TIMES
POSTCARD
We have an early warning system
By Rajpal Abeynayake
A monk MP says in parliament that
some lady down South saw the tsunami three times in her dreams.
Vajira Abeywardene, a UNP MP who is rearing to go, says, "a
tsunami has never hit a country twice.''
Who
needs early warning systems? We can always ask Vajira Abeywardene
- if not some dreaming woman. Abeywardene has just appointed himself
a tsunami expert, after simulating tsunamis in his teacup noon and
night
He
faults the government for making people run 2000 metres when there
was a tsunami scare two weeks back.
He
says, "why run 2000 meters when in Galle all you had to do
was to get onto upper Dixon Road which is just off Galle town?"
So
this is what the President should announce in future tsunami eventualities.
"There is a tsunami warning just heard. Don't run. All you
people just get onto the highest points available. In Colombo that
will be Vajira Abeywardene's head."
Vajira
who?
The people have never heard of him before, but that's because until
the tsunami came he was no tsunami expert.
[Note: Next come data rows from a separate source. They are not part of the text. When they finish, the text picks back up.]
-- ==== Sys2Proof/Word.lean ====
section
/-! DEFINITION. The bit-vector types of the block and nothing else: bus words (20_memory.md R44), bytes of the
buffers (10_state.md R30, R31) and byte offsets inside the 4 KiB window (20_memory.md R38). -/

namespace Sys2Proof

/-- One 32-bit bus word or register (10_state.md R17, 20_memory.md R44). -/
abbrev Word := BitVec 32

/-- One 8-bit byte of a buffer; also one character, since a character is a byte (10_state.md R30). -/
abbrev Byte := BitVec 8

/-- A byte offset from BASE inside the 4 KiB window, 0x000 to 0xFFF (20_memory.md R38). -/
abbrev Offset := BitVec 12

/-- A 64-bit counter or time (10_state.md R20, R21). -/
abbrev DWord := BitVec 64

end Sys2Proof
end

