-- ==== Sys2Proof/Syntax/HostAssembly.lean ====
section
/-! DEFINITION. The host's side of the interface as syntax: register names, the lines of the host assembly
(30_encoding.md R48, R54) and the bus accesses a program expands to. Meanings stand under Machine/. -/

namespace Sys2Proof

/-- The register names of the map of 10_state.md R17, in its order. -/
inductive RegName where
  | cmd
  | status
  | binLen
  | txtLen
  | cntLo
  | cntHi
  | timeLo
  | timeHi
  | candLo
  | candHi
  | candLen
  | binCode
  | code
  | codeAscLo
  | codeAscHi
  | digest0
  | digest1
  | digest2
  | digest3
  | digest4
  deriving DecidableEq, Repr

/-- `<reg>` of the host assembly (R48): a register's name, `TXT+k`, `BIN+k`, or a literal offset `@0x...`. -/
inductive Loc where
  | reg (r : RegName)
  | txt (k : Nat)
  | bin (k : Nat)
  | literal (off : Nat)
  deriving DecidableEq, Repr

/-- One line of the host assembly: the forms of R48 and the pseudo-instructions of R54. -/
inductive Line where
  | wr (l : Loc) (imm : Nat)
  | rd (l : Loc)
  | cmd (i : Instr)
  | wait
  | ldTxt (s : List Byte)
  | ldBin (b : List Byte)
  | ldCand (s : List Byte)
  | ldCnt (u : DWord)
  | ldTime (u : DWord)
  | run (i : Instr)
  deriving DecidableEq, Repr

/-- What the host has still to do: bus accesses (00_scope.md R9) and the WAIT polling loop (R54).
`rdAddr` and `wrAddr` are accesses by absolute bus address, which reach the block only inside its window
(20_memory.md R38). -/
inductive HostOp where
  | rd (off : Offset)
  | wr (off : Offset) (v : Word)
  | wait
  | rdAddr (addr : Nat)
  | wrAddr (addr : Nat) (v : Word)
  deriving DecidableEq, Repr

end Sys2Proof
end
He had the manner of waiting for something to come along, so that
he can become the expert. The tsunami was deliverance.
He
became the one-man early warning system, the tsunami cockerel of
biblical proportions. If Vajira Abeywardene crows thrice run for
life.
But people are complaining.
Vajira
Abeywardne can't stop talking about the tsunami. This is like an
early warning system whose play button is permanently locked. He
keeps muttering "tsunami tsunami tsunami."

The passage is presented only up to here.